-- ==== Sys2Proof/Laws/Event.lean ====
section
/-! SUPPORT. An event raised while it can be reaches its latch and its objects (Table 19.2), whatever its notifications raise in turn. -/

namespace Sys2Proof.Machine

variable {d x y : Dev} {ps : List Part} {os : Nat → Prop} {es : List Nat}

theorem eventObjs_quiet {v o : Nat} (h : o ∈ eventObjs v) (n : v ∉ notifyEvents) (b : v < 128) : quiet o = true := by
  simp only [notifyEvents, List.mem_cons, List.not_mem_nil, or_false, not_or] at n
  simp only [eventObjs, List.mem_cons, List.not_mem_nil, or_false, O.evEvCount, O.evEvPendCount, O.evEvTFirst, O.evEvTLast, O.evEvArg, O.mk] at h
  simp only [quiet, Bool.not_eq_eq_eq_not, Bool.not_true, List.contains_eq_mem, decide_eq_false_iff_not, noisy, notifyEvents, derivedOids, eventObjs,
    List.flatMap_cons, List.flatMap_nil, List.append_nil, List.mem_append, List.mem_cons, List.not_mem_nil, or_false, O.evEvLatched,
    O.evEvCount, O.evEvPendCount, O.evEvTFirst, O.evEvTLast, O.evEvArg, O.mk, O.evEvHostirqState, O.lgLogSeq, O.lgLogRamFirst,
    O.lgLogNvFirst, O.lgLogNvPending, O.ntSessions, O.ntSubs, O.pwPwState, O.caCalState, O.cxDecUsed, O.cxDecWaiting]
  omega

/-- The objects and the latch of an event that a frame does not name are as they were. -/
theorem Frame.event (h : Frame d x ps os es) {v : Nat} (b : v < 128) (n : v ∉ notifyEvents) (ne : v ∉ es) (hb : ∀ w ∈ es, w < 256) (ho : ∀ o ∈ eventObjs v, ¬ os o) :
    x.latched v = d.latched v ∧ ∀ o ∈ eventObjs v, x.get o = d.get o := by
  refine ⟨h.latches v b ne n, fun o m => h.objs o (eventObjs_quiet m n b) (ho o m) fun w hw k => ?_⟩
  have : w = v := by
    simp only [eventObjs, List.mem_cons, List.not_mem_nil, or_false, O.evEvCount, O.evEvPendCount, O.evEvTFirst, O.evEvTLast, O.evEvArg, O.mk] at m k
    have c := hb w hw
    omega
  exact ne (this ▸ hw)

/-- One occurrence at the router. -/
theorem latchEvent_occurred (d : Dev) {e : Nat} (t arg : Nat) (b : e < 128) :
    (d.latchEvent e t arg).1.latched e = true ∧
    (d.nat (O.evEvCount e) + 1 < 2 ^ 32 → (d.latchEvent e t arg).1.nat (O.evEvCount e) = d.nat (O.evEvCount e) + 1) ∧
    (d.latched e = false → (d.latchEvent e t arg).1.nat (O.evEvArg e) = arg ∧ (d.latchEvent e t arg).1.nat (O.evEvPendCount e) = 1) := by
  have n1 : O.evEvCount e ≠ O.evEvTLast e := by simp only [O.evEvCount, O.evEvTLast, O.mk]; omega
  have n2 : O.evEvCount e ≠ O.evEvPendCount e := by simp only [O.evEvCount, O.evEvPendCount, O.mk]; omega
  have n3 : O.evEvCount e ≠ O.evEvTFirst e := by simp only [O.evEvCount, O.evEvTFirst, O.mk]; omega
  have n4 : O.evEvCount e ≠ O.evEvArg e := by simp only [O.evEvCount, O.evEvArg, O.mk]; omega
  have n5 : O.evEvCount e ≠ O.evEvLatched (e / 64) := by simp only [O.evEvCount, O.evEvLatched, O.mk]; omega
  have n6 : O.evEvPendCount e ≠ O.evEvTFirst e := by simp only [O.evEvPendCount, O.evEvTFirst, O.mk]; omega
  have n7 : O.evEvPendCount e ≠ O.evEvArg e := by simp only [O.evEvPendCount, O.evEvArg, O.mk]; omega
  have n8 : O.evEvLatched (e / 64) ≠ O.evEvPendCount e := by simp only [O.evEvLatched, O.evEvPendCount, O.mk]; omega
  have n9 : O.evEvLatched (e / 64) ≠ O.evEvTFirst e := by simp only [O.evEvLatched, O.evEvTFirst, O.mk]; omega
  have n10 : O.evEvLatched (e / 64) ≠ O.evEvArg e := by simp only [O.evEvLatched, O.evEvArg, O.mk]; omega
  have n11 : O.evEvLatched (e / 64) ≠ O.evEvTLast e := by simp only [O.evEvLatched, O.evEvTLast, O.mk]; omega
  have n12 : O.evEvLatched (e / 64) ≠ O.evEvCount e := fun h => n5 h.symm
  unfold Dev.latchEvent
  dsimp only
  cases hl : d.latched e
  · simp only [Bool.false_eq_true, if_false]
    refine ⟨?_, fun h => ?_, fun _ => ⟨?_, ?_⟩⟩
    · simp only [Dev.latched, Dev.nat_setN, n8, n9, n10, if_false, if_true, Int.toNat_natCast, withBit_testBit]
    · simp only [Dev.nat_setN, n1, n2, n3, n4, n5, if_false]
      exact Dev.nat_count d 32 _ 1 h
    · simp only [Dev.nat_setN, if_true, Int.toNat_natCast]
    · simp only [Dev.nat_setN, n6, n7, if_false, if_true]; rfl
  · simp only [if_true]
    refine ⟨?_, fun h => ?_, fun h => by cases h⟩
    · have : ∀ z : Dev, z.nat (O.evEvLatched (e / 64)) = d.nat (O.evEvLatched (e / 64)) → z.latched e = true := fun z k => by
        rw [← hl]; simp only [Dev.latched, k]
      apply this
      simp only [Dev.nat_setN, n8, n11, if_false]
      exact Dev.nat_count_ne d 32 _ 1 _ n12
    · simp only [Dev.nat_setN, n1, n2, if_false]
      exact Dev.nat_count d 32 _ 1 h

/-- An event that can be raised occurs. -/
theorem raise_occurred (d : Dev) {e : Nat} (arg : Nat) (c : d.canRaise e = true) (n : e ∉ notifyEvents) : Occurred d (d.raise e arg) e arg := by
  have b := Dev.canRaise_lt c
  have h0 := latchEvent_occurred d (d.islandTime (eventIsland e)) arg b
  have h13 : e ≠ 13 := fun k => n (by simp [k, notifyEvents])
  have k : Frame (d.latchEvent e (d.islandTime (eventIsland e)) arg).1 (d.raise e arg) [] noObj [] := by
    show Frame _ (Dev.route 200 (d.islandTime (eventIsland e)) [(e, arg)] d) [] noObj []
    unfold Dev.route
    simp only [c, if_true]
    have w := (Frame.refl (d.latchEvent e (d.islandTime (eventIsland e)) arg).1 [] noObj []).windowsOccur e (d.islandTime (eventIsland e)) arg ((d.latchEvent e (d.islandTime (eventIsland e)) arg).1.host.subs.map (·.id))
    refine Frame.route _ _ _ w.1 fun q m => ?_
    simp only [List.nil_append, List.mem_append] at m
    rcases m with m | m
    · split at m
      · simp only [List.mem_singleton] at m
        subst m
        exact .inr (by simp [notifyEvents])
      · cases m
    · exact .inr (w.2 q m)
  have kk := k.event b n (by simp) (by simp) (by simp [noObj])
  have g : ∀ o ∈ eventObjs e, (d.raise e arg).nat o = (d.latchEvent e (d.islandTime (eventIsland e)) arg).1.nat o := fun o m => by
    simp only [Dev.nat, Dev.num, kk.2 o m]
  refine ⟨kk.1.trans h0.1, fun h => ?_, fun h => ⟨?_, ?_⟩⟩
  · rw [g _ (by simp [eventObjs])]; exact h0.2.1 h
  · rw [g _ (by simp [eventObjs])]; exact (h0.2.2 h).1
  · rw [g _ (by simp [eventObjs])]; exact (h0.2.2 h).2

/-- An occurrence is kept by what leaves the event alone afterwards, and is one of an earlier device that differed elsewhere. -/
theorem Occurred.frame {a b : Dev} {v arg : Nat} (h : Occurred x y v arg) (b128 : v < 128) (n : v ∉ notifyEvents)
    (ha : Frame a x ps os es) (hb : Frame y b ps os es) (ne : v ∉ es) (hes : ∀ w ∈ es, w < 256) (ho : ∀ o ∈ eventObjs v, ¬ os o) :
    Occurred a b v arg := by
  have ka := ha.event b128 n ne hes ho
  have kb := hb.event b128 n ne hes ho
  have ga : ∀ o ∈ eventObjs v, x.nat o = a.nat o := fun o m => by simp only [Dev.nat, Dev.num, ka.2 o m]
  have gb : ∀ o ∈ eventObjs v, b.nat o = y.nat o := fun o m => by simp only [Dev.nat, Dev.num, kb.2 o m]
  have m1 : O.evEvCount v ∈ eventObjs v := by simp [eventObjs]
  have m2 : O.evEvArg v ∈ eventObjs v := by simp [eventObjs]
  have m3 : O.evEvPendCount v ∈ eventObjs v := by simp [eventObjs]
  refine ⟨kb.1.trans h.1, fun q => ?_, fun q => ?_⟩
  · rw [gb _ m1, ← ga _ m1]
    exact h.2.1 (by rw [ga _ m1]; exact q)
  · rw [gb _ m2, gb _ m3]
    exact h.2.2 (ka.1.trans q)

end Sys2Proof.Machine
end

####

Your objective: Could you repeat exactly the lines above from the line with "the router. -/" up to and including the line with "have n1 : O.evEvCount", and only those?

Reply to the task:
/-- One occurrence at the router. -/
theorem latchEvent_occurred (d : Dev) {e : Nat} (t arg : Nat) (b : e < 128) :
    (d.latchEvent e t arg).1.latched e = true ∧
    (d.nat (O.evEvCount e) + 1 < 2 ^ 32 → (d.latchEvent e t arg).1.nat (O.evEvCount e) = d.nat (O.evEvCount e) + 1) ∧
    (d.latched e = false → (d.latchEvent e t arg).1.nat (O.evEvArg e) = arg ∧ (d.latchEvent e t arg).1.nat (O.evEvPendCount e) = 1) := by
  have n1 : O.evEvCount e ≠ O.evEvTLast e := by simp only [O.evEvCount, O.evEvTLast, O.mk]; omega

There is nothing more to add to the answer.